(Beginning of Supplied entries)

-- ==== Sys2Proof/Safety.lean ====
section
/-! DEFINITION. The terms claims use: what a state always satisfies, what a command leaves alone, and what a safe run is: one
that reads no word that nothing has written since reset (R81, R456). -/

namespace Sys2Proof.Machine

/-! ### The invariant -/

/-- What every step keeps: the parameters are legal (R7), X registers are W-bit values (R10, R52), one mark a host word (R81),
ERRCODE is 0 and ERRINFO is 0 exactly while there is no error (R74, R78, R451), and BUSY_WRITE records an address (R78). -/
structure State.Inv (s : State) : Prop where
  params_legal : s.params.Legal
  x_bound : ∀ i, s.readX i < 2 ^ s.params.w
  marks_length : ∀ i, (s.marks.x.get i).length = s.params.words
  code_iff_err : s.error.code.isSome = s.error.err
  info_zero : s.error.err = false → s.error.info = 0
  busyWrite_info : s.error.code = some .busyWrite → s.error.info.toNat < 2 ^ 16

/-! ### Frames -/

/-- Every word of X[i] is marked written (R81). -/
def State.WrittenX (s : State) (i : Idx) : Prop := s.marks.x.get i = List.replicate s.params.words true

/-- What a completed command leaves unchanged: every X, E and META register outside `xs`, `es` and `ms`, with its marks; the
parameters, CFG, ERR, ERRCODE, ERRINFO, the port's last answer, the turns and the draws. The registers in the lists are marked
written (R81), and BUSY is 0 (R150). The flags and LOSS are not spoken of: each statement says them. -/
structure Frame (s t : State) (xs es ms : List Idx) : Prop where
  x : ∀ i, i ∉ xs → t.readX i = s.readX i ∧ t.marks.x.get i = s.marks.x.get i
  e : ∀ i, i ∉ es → t.readE i = s.readE i ∧ t.marks.e.get i = s.marks.e.get i
  metaReg : ∀ i, i ∉ ms →
    t.sgn.get i = s.sgn.get i ∧ t.cat.get i = s.cat.get i ∧ t.marks.metaReg.get i = s.marks.metaReg.get i
  x_written : ∀ i, i ∈ xs → t.WrittenX i
  e_written : ∀ i, i ∈ es → t.marks.e.get i = true
  metaReg_written : ∀ i, i ∈ ms → t.marks.metaReg.get i = true
  params : t.params = s.params
  cfg : t.cfg = s.cfg
  error : t.error = s.error
  rdata : t.rdata = s.rdata
  turns : t.turns = s.turns
  draws : t.draws = s.draws
  idle : t.latch = none

/-- The frame of a float destination: F[rd] alone is written (R11). -/
abbrev FloatFrame (s t : State) (rd : Idx) : Prop := Frame s t [rd] [rd] [rd]

/-- STATUS.C alone among the flags may have changed, and LOSS has not (R79). -/
structure OnlyC (s t : State) : Prop where
  cmp : t.flags.cmp = s.flags.cmp
  ovf : t.flags.ovf = s.flags.ovf
  swap : t.flags.swap = s.flags.swap
  loss : t.loss = s.loss

/-- STATUS.CMP alone among the flags may have changed, and LOSS has not (R79). -/
structure OnlyCmp (s t : State) : Prop where
  c : t.flags.c = s.flags.c
  ovf : t.flags.ovf = s.flags.ovf
  swap : t.flags.swap = s.flags.swap
  loss : t.loss = s.loss

/-- No flag has changed, nor has LOSS (R79, "every other command"). -/
abbrev NoFlag (s t : State) : Prop := t.flags = s.flags ∧ t.loss = s.loss

/-- NORM's flags: C, CMP and SWAP have not changed (R79). -/
structure NormFlags (s t : State) (loss : LossFraction) (ovf : Bool) : Prop where
  loss : t.loss = loss
  ovf : t.flags.ovf = ovf
  c : t.flags.c = s.flags.c
  cmp : t.flags.cmp = s.flags.cmp
  swap : t.flags.swap = s.flags.swap

/-! ### Errors -/

/-- The state after a command in flight, with command word `w`, raised the error `k`: nothing but ERR, ERRCODE, ERRINFO and BUSY
has changed, and the first error since reset is kept (R452). -/
def State.afterError (s : State) (k : ErrCode) (w : Word) : State :=
  { s with
    error := if s.error.err then s.error else { err := true, code := some k, info := w }
    latch := none }

/-- The command `i`, in flight as the word `w`, raises the error `k` (R452). -/
def RaisesError (i : Instr) (s : State) (k : ErrCode) : Prop :=
  ∀ w, s.latch = some w → exec i s = .next (s.afterError k w)

/-! ### Which flags a command may write (R79) -/

/-- A row of the table of R79: which of C, CMP, OVF, SWAP and LOSS a command writes. -/
structure FlagRow where
  c : Bool := false
  cmp : Bool := false
  ovf : Bool := false
  swap : Bool := false
  loss : Bool := false
  deriving DecidableEq, Repr

/-- The table of R79. -/
def flagRow : Instr → FlagRow
  | .wadd _ _ _ => { c := true }
  | .wsub _ _ _ => { c := true }
  | .wmul _ _ _ => {}
  | .wshl _ _ _ => { c := true }
  | .wshr _ _ _ => { loss := true }
  | .wshli _ _ _ => { c := true }
  | .wshri _ _ _ => { loss := true }
  | .wcmp _ _ => { cmp := true }
  | .wclz _ _ => {}
  | .wldi _ _ => {}
  | .wmov _ _ => {}
  | .eadd _ _ _ => {}
  | .esub _ _ _ => {}
  | .eaddi _ _ _ => {}
  | .ecmp _ _ => { cmp := true }
  | .eldi _ _ => {}
  | .norm _ _ _ _ => { ovf := true, loss := true }
  | .align _ _ _ => { swap := true, loss := true }
  | .unpack _ _ => {}
  | .pack _ _ => {}
  | .fmov _ _ => {}

/-- CFG is read (R73: "Only NORM, UNPACK and PACK read CFG"). -/
def readsCfg : Instr → Bool
  | .norm _ _ _ _ => true
  | .unpack _ _ => true
  | .pack _ _ => true
  | .wadd _ _ _ => false
  | .wsub _ _ _ => false
  | .wmul _ _ _ => false
  | .wshl _ _ _ => false
  | .wshr _ _ _ => false
  | .wshli _ _ _ => false
  | .wshri _ _ _ => false
  | .wcmp _ _ => false
  | .wclz _ _ => false
  | .wldi _ _ => false
  | .wmov _ _ => false
  | .eadd _ _ _ => false
  | .esub _ _ _ => false
  | .eaddi _ _ _ => false
  | .ecmp _ _ => false
  | .eldi _ _ => false
  | .align _ _ _ => false
  | .fmov _ _ => false

/-! ### The numbers a host sees, written from the spec's tables and not from the port's own codes -/

/-- STATUS.CMP (R74): 0 = equal, 1 = less, 2 = greater. -/
def cmpNumber : CmpFlag → Nat
  | .equal => 0
  | .less => 1
  | .greater => 2

/-- STATUS.ERRCODE: the table of R451, and 0 for no error (R74). -/
def errorNumber : Option ErrCode → Nat
  | none => 0
  | some .illegal => 1
  | some .cfg => 2
  | some .lossLeft => 3
  | some .expOvf => 4
  | some .shiftNeg => 5
  | some .rawWidth => 6
  | some .packRange => 7
  | some .specialOperand => 8
  | some .busyWrite => 9

/-- LOSS: the table of R250. -/
def lossNumber : LossFraction → Nat
  | .exactlyZero => 0
  | .lessThanHalf => 1
  | .exactlyHalf => 2
  | .moreThanHalf => 3

/-- The category field of META: the table of R55. -/
def categoryNumber : Category → Nat
  | .zero => 0
  | .normal => 1
  | .infinity => 2
  | .nan => 3

/-! ### Values (R12, R60, R250, R315) -/

/-- The magnitude of a mantissa m at exponent e: m * 2^(e - MB) (R12). -/
def Cfg.magnitude (c : Cfg) (e : Int) (m : Nat) : ℚ := (m : ℚ) * (2 : ℚ) ^ (e - (c.mbN : Int))

/-- The magnitude of a raw finite input whose bits below bit 0 are the fraction φ: (m + φ) * 2^(e - MB) (R302). -/
def Cfg.rawMagnitude (c : Cfg) (f : FloatReg) (φ : ℚ) : ℚ := ((f.man : ℚ) + φ) * (2 : ℚ) ^ (f.exp - (c.mbN : Int))

/-- φ is a fraction that the loss fraction classifies (R250, with one unit u = 1). -/
def LossFraction.Classifies (lf : LossFraction) (φ : ℚ) : Prop :=
  match lf with
  | .exactlyZero => φ = 0
  | .lessThanHalf => 0 < φ ∧ φ < 1 / 2
  | .exactlyHalf => φ = 1 / 2
  | .moreThanHalf => 1 / 2 < φ ∧ φ < 1

/-- (e, m) is the exponent and mantissa of a canonical Zero or Normal (R60, R61). -/
abbrev Cfg.CanonicalFinite (c : Cfg) (e : Int) (m : Nat) : Prop := (e = c.eMin ∧ m = 0) ∨ c.CanonicalNormal e m

/-- The canonical magnitude (e, m) is the largest that is not above v. -/
def Cfg.RoundedDown (c : Cfg) (v : ℚ) (e : Int) (m : Nat) : Prop :=
  c.magnitude e m ≤ v ∧ ∀ e' m', c.CanonicalFinite e' m' → c.magnitude e' m' ≤ v → c.magnitude e' m' ≤ c.magnitude e m

/-- The canonical magnitude (e, m) is the smallest that is not below v. -/
def Cfg.RoundedUp (c : Cfg) (v : ℚ) (e : Int) (m : Nat) : Prop :=
  v ≤ c.magnitude e m ∧ ∀ e' m', c.CanonicalFinite e' m' → v ≤ c.magnitude e' m' → c.magnitude e m ≤ c.magnitude e' m'

/-- No canonical magnitude is nearer to v than (e, m), and if another is as near, m is even. -/
def Cfg.RoundedNearest (c : Cfg) (v : ℚ) (e : Int) (m : Nat) : Prop :=
  ∀ e' m', c.CanonicalFinite e' m' →
    |c.magnitude e m - v| ≤ |c.magnitude e' m' - v| ∧
    (|c.magnitude e m - v| = |c.magnitude e' m' - v| → c.magnitude e' m' ≠ c.magnitude e m → m % 2 = 0)

/-- R315 on magnitudes: the sign decides which way a directed mode goes. -/
def Cfg.RoundedBy (c : Cfg) (mode : RoundingMode) (sign : Bool) (v : ℚ) (e : Int) (m : Nat) : Prop :=
  match mode with
  | .nearestTiesToEven => c.RoundedNearest v e m
  | .towardZero => c.RoundedDown v e m
  | .towardPositive => if sign then c.RoundedDown v e m else c.RoundedUp v e m
  | .towardNegative => if sign then c.RoundedUp v e m else c.RoundedDown v e m

/-- The exponent of a raw value once its leading bit is at bit MB (R307). -/
def Cfg.alignedExp (c : Cfg) (f : FloatReg) : Int := f.exp + (msb f.man : Int) - (c.mbN : Int)

/-- A finite input on which NORM raises no LOSS_LEFT (R318): there is no incoming loss, or no left shift is needed because
the aligned exponent overflows, or the leading bit is at or above bit MB, or the exponent is at or below e_min. -/
def Cfg.LossUsable (c : Cfg) (lin : LossFraction) (f : FloatReg) : Prop :=
  lin = .exactlyZero ∨ (f.man ≠ 0 ∧ (c.eMax < c.alignedExp f ∨ 2 ^ c.mbN ≤ f.man ∨ f.exp ≤ c.eMin))

/-! ### Reading only what was written -/

/-- The word a host read asks for, if its register is one that reset leaves unspecified and it is not marked written (R81). -/
def State.unwrittenAt (s : State) : PortReg → Option RegWord
  | .xWord i j => if (s.marks.x.get i)[j]? = some true then none else some (.x i j)
  | .e i => if s.marks.e.get i then none else some (.e i)
  | .metaReg i => if s.marks.metaReg.get i then none else some (.metaReg i)
  | .id => none
  | .param => none
  | .cfg => none
  | .status => none
  | .loss => none
  | .cmd => none
  | .ctrl => none
  | .errinfo => none
  | .reserved => none

/-- The first unwritten word the unit's turn reads. -/
def State.unitUnwritten (s : State) : Option RegWord :=
  match s.latch with
  | none => none
  | some w =>
    match decode w with
    | .ok i => s.firstUnwritten (commandReads i s)
    | .error _ => none

/-- The first unwritten word a turn reads; a read while busy returns a free value and reads no register (R110). -/
def State.turnUnwritten (s : State) : Turn → Option RegWord
  | .hostRead a => if s.busy then none else s.unwrittenAt (s.portRegAt a)
  | .hostWrite _ _ => none
  | .hardReset => none
  | .unitTurn => s.unitUnwritten

/-- The first unwritten word the next step reads. -/
def State.nextUnwritten (s : State) : Option RegWord :=
  match s.turns with
  | [] => s.unitUnwritten
  | t :: _ => s.turnUnwritten t

/-- The step with the model fault of R81: a host read of an unwritten word, or a command that reads an unwritten operand word,
stops. `step` differs from it only there (log 1). -/
def strictStep (s : State) : Host.Outcome State Fault Refusal :=
  match s.nextUnwritten with
  | some w => .fault (.unwrittenWord w)
  | none => step s

/-- Two states that differ at most in the values of words marked unwritten. -/
structure AgreeOnWritten (s t : State) : Prop where
  params : s.params = t.params
  cfg : s.cfg = t.cfg
  loss : s.loss = t.loss
  flags : s.flags = t.flags
  error : s.error = t.error
  latch : s.latch = t.latch
  rdata : s.rdata = t.rdata
  marks : s.marks = t.marks
  turns : s.turns = t.turns
  draws : s.draws = t.draws
  x : ∀ i j, (s.marks.x.get i)[j]? = some true → wordOf (s.readX i) j = wordOf (t.readX i) j
  e : ∀ i, s.marks.e.get i = true → s.e.get i = t.e.get i
  metaReg : ∀ i, s.marks.metaReg.get i = true → s.sgn.get i = t.sgn.get i ∧ s.cat.get i = t.cat.get i

/-- Two outcomes that a strict run cannot tell apart: next states that agree on written words, or the same stop. -/
def SameOutcome (a b : Host.Outcome State Fault Refusal) : Prop :=
  match a, b with
  | .next s, .next t => AgreeOnWritten s t
  | .fault p, .fault q => p = q
  | .refused p, .refused q => p = q
  | _, _ => False

end Sys2Proof.Machine
end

(End of Supplied entries)

Problem requirements:
Across the entries above, how many lines contain "sign"? Provide only the count.

Result:
4